Insurer WellCare Reports Increased Membership As Medicaid Rolls Grow

In its quarterly report, the company said it also beat profit estimates but told investors it faces challenges next year. Meanwhile, six former officials have filed a suit alleging that the company improperly kept money that should have been repaid to Medicare and Medicaid.

WellCare Health Plans, a private Medicare and Medicaid managed-care company, beat analysts' adjusted profit estimates in the third quarter.
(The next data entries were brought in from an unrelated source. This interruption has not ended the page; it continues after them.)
/-- THE ANSWER of exec to instruction i: a next state that is s1 but for its threads, of which thread k is u and every other one
stands as in s1. -/
def State.Gives (s : State) (i : Instr) (k : Nat) (u : Thread) (s1 : State) : Prop :=
  ∃ ts, exec i s = .next { s1 with threads := ts } ∧ Tbl.find ts k = some u ∧ ∀ j, j ≠ k → Tbl.find ts j = s1.threads.find j

/-- The thread after a fixed-latency instruction: its results, and the fall of its flag, land at the end of clk t + L − 1 (R31,
R33), and it goes on. -/
def Thread.afterFixed (t : Thread) (s : State) (q : Issue) (lat : Nat) (l : List Landing) : Thread :=
  ((t.queueAll s.nextSeq (s.clk + lat - 1) (l ++ q.falls)).succeeded).wentOn s q (t.past q)

/-- The state but for its threads after an instruction that takes one issue number. -/
def State.numbered (s : State) : State := { s with nextSeq := s.nextSeq + 1 }

/-- What an instruction of variable latency leaves outstanding. -/
structure Pending where
  kind : OpKind
  sync : Bool
  ord  : Order := {}
  lat  : Nat × Option Nat := (0, none)
  also : List Landing := []

/-- The operation that thread k, standing as t, leaves outstanding. -/
def Pending.op (p : Pending) (s : State) (q : Issue) (k : Nat) (t : Thread) : Op :=
  { thr := k, recv := [k], pc := t.pc, word := s.inst, issueClk := s.clk, earliest := s.clk + p.lat.1 - 1, latest := p.lat.2.map (s.clk + · - 1)
    flag := q.flag, sync := p.sync, ord := p.ord, also := p.also, kind := p.kind }

/-- The state but for its threads once the operation stands under the next issue number. -/
def State.withOp (s : State) (q : Issue) (k : Nat) (t : Thread) (p : Pending) : State :=
  { s with ops := s.ops.put s.nextSeq (p.op s q k t), nextSeq := s.nextSeq + 1 }

/-- The thread after an instruction that leaves an operation outstanding: a synchronous one holds it (R35), and it goes on. -/
def Thread.afterOp (t : Thread) (s : State) (q : Issue) (p : Pending) : Thread :=
  (if p.sync then { t with status := .sync s.nextSeq } else t.succeeded).wentOn s q (t.past q)

/-- The thread that a control instruction makes of u: its flag, if it names one, rises and falls in the issue clk (R103), and it
goes on at the PC of u. -/
def Thread.afterControl (u : Thread) (s : State) (q : Issue) : Thread :=
  ((u.queueAll s.nextSeq s.clk q.falls).succeeded).wentOn s q u.pc

/-- The thread that an instruction holds while it does not issue past itself: u, held by operation n, going on at the PC of u. -/
def Thread.heldOn (u : Thread) (n : Nat) (s : State) (q : Issue) : Thread := ({ u with status := .sync n }).wentOn s q u.pc

/-- A gang whose members are different threads, all running, each of whom the instruction may execute in (R20, R276); the
instruction has no uniform bit. -/
structure State.Together (s : State) (q : Issue) (named reads : List Nat) : Prop where
  nodup : s.gang.Nodup
  apart : q.uniform = false
  here  : ∀ k ∈ s.gang, ∃ t, s.threads.find k = some t ∧ t.status = .run ∧ (∀ r ∈ named, r < t.n) ∧ ∀ r ∈ reads, t.marks.find r = none

/-- The members of the gang with a true guard (R191). -/
def State.takers (s : State) (q : Issue) : List Nat := s.gang.filter fun k => q.holds (s.thr k)

/-- Two threads stand in one bundle (R191). -/
def sameBundle (j k : Nat) : Bool := j / 32 == k / 32

/-- THE ANSWER of exec to a bundle-wide instruction: every taker k, the n-th of them, has its operation p k outstanding under its own
issue number and goes on (R163, R191). -/
def State.GivesEach (s : State) (i : Instr) (q : Issue) (p : Nat → Pending) : Prop :=
  ∃ s1, exec i s = .next s1 ∧ s1.mem = s.mem ∧ ∀ n k, (s.takers q)[n]? = some k →
    s1.ops.find (s.nextSeq + n) = some ((p k).op s q k (s.thr k)) ∧
    s1.threads.find k = some ((s.thr k).afterOp { s with nextSeq := s.nextSeq + n } q (p k))

/-- The thread after an instruction that some unit has taken under the next issue number: held until that is done when it is
synchronous, and going on (R35). -/
def Thread.handedOver (t : Thread) (s : State) (q : Issue) (sync : Bool) : Thread := t.afterOp s q { kind := .result [], sync := sync }
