/-! ## The control blocks -/

/-- The fault-report block and the core debug blocks (R30, R361, R363, R380, R383-R388). FR_CMD names a thread stopped on a fault and its context:
retry issues the instruction again, past a watchpoint once; skip goes past it; kill retires the thread; any other command, or one to a context whose
save has stopped its threads, is counted and changes nothing else; FR_PEND writes the oldest waiting entry. WP_HIT clears the bits written as 1; a
stop sets its partition's two status bits and forms no gang there, a resume clears them; with the debug port closed both are counted; a sample
interval tags the partition's next gang and starts anew; a record goes into the ring or is counted as dropped. Model's choices: a stop's dump is
complete in the same step as the stop (notes/assumptions/36), a sampling interval is free within its bounds (notes/assumptions/37), and a command to a
context whose save has stopped its threads is counted (notes/assumptions/70). -/
def Obligations.FaultReportAndDebug : Prop :=
  (∀ (s : State) (die k ctx : Nat),
     let ignored := fun (i : Instr) => s.Leads i fun s2 => s2 = s.bumpReg (Off.fr (die % 4) 0x30)
     let thread := fun (i : Instr) (u : Thread) => s.Leads i fun s2 => s2.threads.find k = some u ∧ s2.mem = s.mem ∧ ∀ j, j ≠ k → s2.threads.find j = s.threads.find j
     let again := fun (t : Thread) => { t with status := .run, readyAt := s.clk + 1 + Config.fetchDelay s.draws, since := 0, reported := false }
     (∀ t, s.threads.find k = some t → t.status = .fault → s.ctxOf t = ctx → ¬(s.pe.stage = .save ∧ s.pe.ctx = ctx) →
       thread (.frCmdRetry die k ctx) { again t with skipWatch := bits t.frec.w1 7 0 == 0x1D } ∧
       (t.frec.unskippable = false → thread (.frCmdSkip die k ctx) { again t with pc := t.pc + BitVec.ofNat 57 t.frec.len, skipWatch := false }) ∧
       (t.frec.unskippable = true → ignored (.frCmdSkip die k ctx)) ∧
       thread (.frCmdKill die k ctx) { t with status := .exited, reported := false }) ∧
     ((∀ t, s.threads.find k = some t → t.status ≠ .fault ∨ s.ctxOf t ≠ ctx) ∨ (s.pe.stage = .save ∧ s.pe.ctx = ctx) →
       ignored (.frCmdRetry die k ctx) ∧ ignored (.frCmdSkip die k ctx) ∧ ignored (.frCmdKill die k ctx)) ∧
     ignored (.frCmdIgnored die) ∧
     (∀ e s1, s.frQueue.find? (fun e => e.1 == die) = some e →
       (s.frWrite die e.2 = none → exec (.frPend die) s = .next s) ∧
       (s.frWrite die e.2 = some s1 → die < 4 → s.Leads (.frPend die) fun s2 =>
         s2.mem = s1.mem ∧ s2.frQueue = s.frQueue.erase e ∧ s2.reg (Off.fr die 0x10) = s.reg (Off.fr die 0x10) + 1))) ∧
  (∀ (s : State) (core part : Nat), core % 512 < 288 → core / 512 < 4 →
     let counted := fun (i : Instr) => s.Leads i fun s2 => s2 = s.bumpReg (Off.dbg core 0x98)
     let bitsOf : Word := BitVec.ofNat 64 (2 ^ part + 2 ^ (4 + part))
     (∀ val, s.Leads (.wpHitWrite core val) fun s2 =>
       s2.reg (Off.dbg core 0x60) = s.reg (Off.dbg core 0x60) &&& ~~~(val &&& (regSpec (Off.dbg core 0x60)).mask) ∧ s2.mem = s.mem ∧ s2.threads = s.threads) ∧
     (s.debugLocked = true ∨ (s.core core).stopped.contains part = true → counted (.dbgCmdStop core part)) ∧
     (s.debugLocked = false → (s.core core).stopped.contains part = false → part < 4 → s.Leads (.dbgCmdStop core part) fun s2 =>
       part ∈ (s2.core core).stopped ∧ s2.reg (Off.dbg core 0x88) = s.reg (Off.dbg core 0x88) ||| bitsOf ∧ s2.threads = s.threads) ∧
     (s.debugLocked = true ∨ (s.core core).stopped.contains part = false → counted (.dbgCmdResume core part)) ∧
     (s.debugLocked = false → (s.core core).stopped.contains part = true → s.Leads (.dbgCmdResume core part) fun s2 =>
       part ∉ (s2.core core).stopped ∧ s2.reg (Off.dbg core 0x88) = s.reg (Off.dbg core 0x88) &&& ~~~bitsOf ∧ s2.threads = s.threads ∧ s2.mem = s.mem) ∧
     (∀ c, (s.core core).sampleAt.find part = some c → bit (s.reg (Off.dbg core 0xA0)) 0 = true → c ≤ s.clk → s.Leads (.sampleTag core part) fun s2 =>
       part ∈ (s2.core core).armed ∧ s2.threads = s.threads ∧ s2.mem = s.mem ∧
         ∃ n, (s2.core core).sampleAt.find part = some (s.clk + n) ∧ 1 ≤ n ∧ n ≤ 2 * max 256 (bits (s.reg (Off.dbg core 0xA0)) 20 1)) ∧
     (∀ x, (s.core core).samples.find? (fun x => x.part == part && s.sampleDone x) = some x →
       let size := (s.reg (Off.dbg core 0xB0)).toNat
       let room := ringOpen size 64 65536 && decide ((s.reg (Off.dbg core 0xB8) - s.reg (Off.dbg core 0xC0)).toNat < size)
       let at_ := (s.reg (Off.dbg core 0xA8)).toNat + 64 * ((s.reg (Off.dbg core 0xB8)).toNat % size)
       (room = true → s.leaseFree at_ = false → s.Leads (.sampleRecord core part) fun s2 => (s2.core core).samples = (s.core core).samples ∧ s2.mem = s.mem ∧ s2.mmio = s.mmio) ∧
       (room = false ∨ s.leaseFree at_ = true → s.Leads (.sampleRecord core part) fun s2 => (s2.core core).samples = (s.core core).samples.erase x ∧
         (room = true → s2.reg (Off.dbg core 0xB8) = s.reg (Off.dbg core 0xB8) + 1) ∧
         (room = false → s2.reg (Off.dbg core 0xC8) = s.reg (Off.dbg core 0xC8) + 1 ∧ s2.mem = s.mem))))

/-- Pre-emption and checkpoints (R367-R372, R378, R417-R424): a command to a busy block has no effect, nor a pre-empt over an image that is neither
EMPTY nor SAVED; a drain sets its deadline; a drain without resident blocks writes the image at once; a time-out begins the save, which writes the
image when the context is quiet; a pin answers PINNED or UNPINNABLE; what reads or writes the save area waits for its frozen and COPYING pages (R442);
a restore that cannot be places nothing. A checkpoint command starts its job's first stage; CK_EXCHANGE_DONE carries on the stage that a job is in: a
bad descriptor ends the job with BADDESC and an uncorrectable one with UNCORR; a save hashes its chunks, exchanges its list, writes the chunks and
then the manifest, and last m6 and the completion word; a restore selects the largest step that every rank has, reads and verifies the chunks of it,
and fills the pages of the regions that it activates; a digest that differs excludes the step. An access that must wait leaves the stage, and so does
a completion word (R262, R289, R414). Model's choices: that event carries on the stages that have none of their own (notes/assumptions/33), which
matrix operations finish (notes/assumptions/38), whose tables a job uses (notes/assumptions/40), what stands in an image beyond the rules' words
(notes/assumptions/53) and the order of a job's accesses (notes/assumptions/55). -/
def Obligations.PreemptionAndCheckpoint : Prop :=
  ∀ (s : State) (ctx : Nat), ctx < 1024 →
    let stays := fun (i : Instr) => exec i s = .next s
    let status := fun (s2 : State) => bits (s2.reg (Off.pe 8)) 23 16
    let next := fun (s1 : State) => exec .ckExchangeDone s = .next s1
    let goes := fun (ok : State → Prop) => s.Leads .ckExchangeDone fun s2 => bit (s2.reg (Off.ck 0x10)) 0 = true ∧ bits (s2.reg (Off.ck 0x10)) 3 1 = s2.ck.stage ∧ ok s2
    let ended := fun (x : State) (n : Nat) =>
      let fin := fun (y : State) => bits (y.reg (Off.ck 0x10)) 15 8 = n ∧ bit (y.reg (Off.ck 0x10)) 0 = false ∧ y.ck = {} ∧ y.blocks = x.blocks
      next (x.ckEnd n) ∧ (∀ y u, x.ckComp n = .ok y u → fin (x.ckEnd n)) ∧ (∀ y c a, x.ckComp n = .err y c a → fin (x.ckEnd n)) ∧
      (∀ y, x.ckComp n = .wait y → (x.ckEnd n).ck.final = some n)
    (s.pe.stage ≠ .idle → stays (.peCmdPreempt ctx) ∧ stays (.peCmdPin ctx) ∧ stays (.peCmdRestore ctx) ∧
      (s.pe.stage ≠ .drain ∨ s.pe.ctx ≠ ctx → stays (.peCmdKill ctx))) ∧
    (s.pe.stage = .idle →
      (s.imageState ctx = 2 → s.Leads (.peCmdPreempt ctx) fun s2 => status s2 = 1 ∧ s2.pe.stage = .idle ∧ s2.threads = s.threads ∧ s2.mem = s.mem) ∧
      (s.imageState ctx ≠ 0 → s.imageState ctx ≠ 2 → stays (.peCmdPreempt ctx)) ∧
      (s.imageState ctx = 0 → bit (s.ctxWord (s.ctxDie ctx) ctx 0) 27 = true ∨ (s.ctxSt ctx).pinned = true → s.Leads (.peCmdPreempt ctx) fun s2 =>
        s2.pe.stage = .drain ∧ s2.pe.ctx = ctx ∧ s2.pe.deadline = s.ptp + (s.reg (Off.pe 0x10)).toNat ∧ s2.threads = s.threads ∧
          ∀ c, ∀ x ∈ (s2.core c).queue, x ∈ (s.core c).queue ∧ ∀ l, s.launches.find x.1 = some l → l.ctx ≠ ctx) ∧
      (∀ b, (s.pinArea ctx).2 = b → s.Leads (.peCmdPin ctx) fun s2 => status s2 = (if b then 5 else 6) ∧ s2.mem = s.mem ∧ (b = true → (s2.ctxSt ctx).pinned = true)) ∧
      (∀ s1, s.restoreImage ctx = .ok s1 → s.Leads (.peCmdRestore ctx) fun s2 => status s2 = 3 ∧ s2.pe.stage = .idle ∧ s2.blocks = s1.blocks) ∧
      (∀ n, n < 256 → s.restoreImage ctx = .error n → s.Leads (.peCmdRestore ctx) fun s2 => status s2 = n ∧ s2.threads = s.threads ∧ s2.blocks = s.blocks ∧ s2.mem = s.mem)) ∧
    (s.pe.stage = .idle ∨ (s.pe.stage = .drain ∧ s.pe.ctx = ctx) → s.Leads (.peCmdKill ctx) fun s2 => s2 = s.forcedReset ctx ∧ status s2 = 2 ∧ s2.pe.stage = .idle) ∧
    let held := s.areaHeld s.pe.ctx = true
    (s.pe.stage = .drain → (s.blocksOf s.pe.ctx = [] → ¬held → exec .peDrainDone s = .next (s.writeImage s.pe.ctx)) ∧
      (s.blocksOf s.pe.ctx ≠ [] ∨ held → stays .peDrainDone)) ∧
    (s.pe.stage = .drain → s.blocksOf s.pe.ctx ≠ [] →
      (s.ptp < s.pe.deadline ∨ held → stays .peDrainTimeout) ∧
      (s.pe.deadline ≤ s.ptp → ¬held → s.Leads .peDrainTimeout fun s2 => s2.pe.stage = .save ∧ s2.pe.ctx = s.pe.ctx)) ∧
    (s.pe.stage = .save → (s.quiet s.pe.ctx = true → ¬held → exec .peSaveDone s = .next (s.writeImage s.pe.ctx)) ∧
      (s.quiet s.pe.ctx = false ∨ held → stays .peSaveDone)) ∧
    (s.ck.stage ≠ 0 ∨ s.ckHost = true → stays .ckCmdSave ∧ stays .ckCmdRestore) ∧
    (s.ck.stage = 0 → s.ckHost = false →
      let starts := fun (i : Instr) (n : Nat) => s.Leads i fun s2 => s2.ck = { s.ck with stage := n } ∧ bit (s2.reg (Off.ck 0x10)) 0 = true ∧
        bits (s2.reg (Off.ck 0x10)) 3 1 = n ∧ s2.mem = s.mem ∧ s2.threads = s.threads
      starts .ckCmdSave 1 ∧ starts .ckCmdRestore 5) ∧
    (s.ck.stage = 0 → stays .ckExchangeDone) ∧
    (∀ n, s.ck.final = some n → s.ck.stage ≠ 0 → ended s n) ∧
    (s.ck.final = none → s.ck.stage = 1 ∨ s.ck.stage = 5 →
      (∀ s1 c a, s.ckWords (s.reg (Off.ck 0)) 8 = .err s1 c a → ended s1 (if c = 0x13 then 5 else 3)) ∧
      (∀ s1, s.ckWords (s.reg (Off.ck 0)) 8 = .wait s1 → next s1)) ∧
    (s.ck.final = none → ∀ s1 d, s.ckWords (s.reg (Off.ck 0)) 8 = .ok s1 d →
      let s2 : State := { s1 with ck := { s1.ck with desc := d } }
      (s.ck.stage = 1 →
        (saveDescOk d = false → ended s2 3) ∧
        (∀ s3 vas regs cs, saveDescOk d = true → s2.ckWords (wordAt d 0) (bits (wordAt d 1) 15 0) = .ok s3 vas → s3.ckRegions vas s3.regionOk = some regs →
          s3.holdStep regs s3.ckSaved = true → s3.shardUncorr regs s3.ckSaved = false → s3.shard regs s3.ckSaved = some cs →
          goes fun s4 => s4.ck.stage = 2 ∧ s4.ck.regions = regs ∧ s4.ck.hashes = cs.map sha256 ∧ s4.mem = s3.mem)) ∧
      (s.ck.stage = 5 ∨ s.ck.stage = 6 → restoreDescOk d = false → ended s2 3) ∧
      (∀ s3 vas regs s4 as s5 all s6 table, restoreDescOk d = true → s2.ckWords (wordAt d 4) (bits (wordAt d 5) 15 0) = .ok s3 vas →
        s3.ckRegions vas s3.restorable = some regs → s3.ckWords (wordAt d 0) (bits (wordAt d 1) 31 0) = .ok s4 as → s4.readManifests as = .ok s5 all →
        s5.ckWords (wordAt d 3) 1024 = .ok s6 table → s6.ck.desc = d →
        let ms := all.filter fun m => bit (wordAt m.2 6) 0 && wordAt m.2 2 == wordAt d 2
        let steps := commonSteps ms (bits (wordAt d 1) 47 32)
        let mine := fun (st : Nat) => ms.find? fun m => bits (wordAt m.2 3) 15 0 == bits (wordAt d 1) 63 48 && bits (wordAt m.2 1) 31 0 == st
        (s.ck.stage = 5 →
          (s6.ck.cands.getD steps = [] → ended s6 (if steps = [] then 1 else 4)) ∧
          (∀ st l m s7 ws, s6.ck.cands.getD steps = st :: l → mine st = some m → (wordAt m.2 5).toNat = s6.shardLen regs →
            s6.ckWords (m.1 + 64) (8 * (wordAt m.2 4).toNat) = .ok s7 ws →
            goes fun s8 => s8.ck.stage = 6 ∧ s8.ck.cands = some (st :: l) ∧ s8.ck.todo = entriesOf ws (wordAt m.2 4).toNat ∧ s8.ck.data = [] ∧ s8.mem = s7.mem)) ∧
        (s.ck.stage = 6 →
          (∀ e l s7 bs, s6.ck.todo = e :: l →
            s6.partRead ckId (s6.ckCmd 0) (wordAt table (bits (wordAt e 4) 9 0) + BitVec.ofNat 64 (chunkLen * (wordAt e 5).toNat)) (bits (wordAt e 6) 22 0) = .ok s7 bs →
            (digestWords (sha256 bs) = e.take 4 → s.Leads .ckExchangeDone fun s8 => s8.ck.todo = l ∧ s8.ck.data = s7.ck.data ++ bs ∧ s8.mem = s7.mem) ∧
            (digestWords (sha256 bs) ≠ e.take 4 → goes fun s8 => s8.ck.stage = 5 ∧ s8.ck.cands = s7.ck.cands.map (List.drop 1) ∧ s8.mem = s7.mem)) ∧
          (s6.ck.todo = [] → s6.ck.data.length = s6.shardLen regs → (regs.flatMap s6.records).all s6.pageFree = true →
            let st := (s6.ck.cands.getD []).headD 0
            ended (regs.foldl (fun (x : State) g => x.activate st g) (s6.putPages st (regs.flatMap s6.records) s6.ck.data)) 0)))) ∧
    (s.ck.final = none → s.ck.stage = 2 →
      (∀ s1, s.ckGroup = .wait s1 → next s1) ∧
      (∀ s1 g, s.ckGroup = .ok s1 g →
        (∀ s2, s1.exchange g = .wait s2 → next s2) ∧
        (∀ s2 cs, s1.exchange g = .ok s2 () → s2.shardUncorr s2.ck.regions s2.ckSaved = false → s2.shard s2.ck.regions s2.ckSaved = some cs →
          goes fun s3 => s3.ck.stage = 3 ∧ s3.ck.outs = s2.chunkOuts (s2.lowerPeers g) cs ∧ s3.ck.entries = s2.manifestOuts (s2.lowerPeers g) cs ∧ s3.mem = s2.mem))) ∧
    (s.ck.final = none → s.ck.stage = 3 ∨ s.ck.stage = 4 →
      (∀ o s1, s.ck.outs[s.pick 64 % s.ck.outs.length]? = some o → s.engWrite ckId (s.ckCmd 0) o.1 o.2 0 false true = .ok s1 () →
        s.Leads .ckExchangeDone fun s2 => s2.mem = s1.mem ∧ s2.ck = { s1.ck with outs := s1.ck.outs.erase o }) ∧
      (s.ck.stage = 3 → s.ck.outs = [] → goes fun s2 => s2.ck = { s.ck with stage := 4, outs := s.ck.entries, entries := [] } ∧ s2.mem = s.mem) ∧
      (∀ s1, s.ck.stage = 4 → s.ck.outs = [] → s.ckRelease (wordAt s.ck.desc 6 + 48) 1 = .ok s1 () → ended s1 0))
But the insurer revealed it will continue to face challenges next year. Net income declined 70% to $19.3 million, while revenue in the quarter soared 36% to $3.4 billion. New members fueled the top-line growth, as WellCare's enrollment grew 43% to more than 4 million people. Much of that came on the Medicaid side, which represents almost two-thirds of WellCare's business. (Herman, 11/5)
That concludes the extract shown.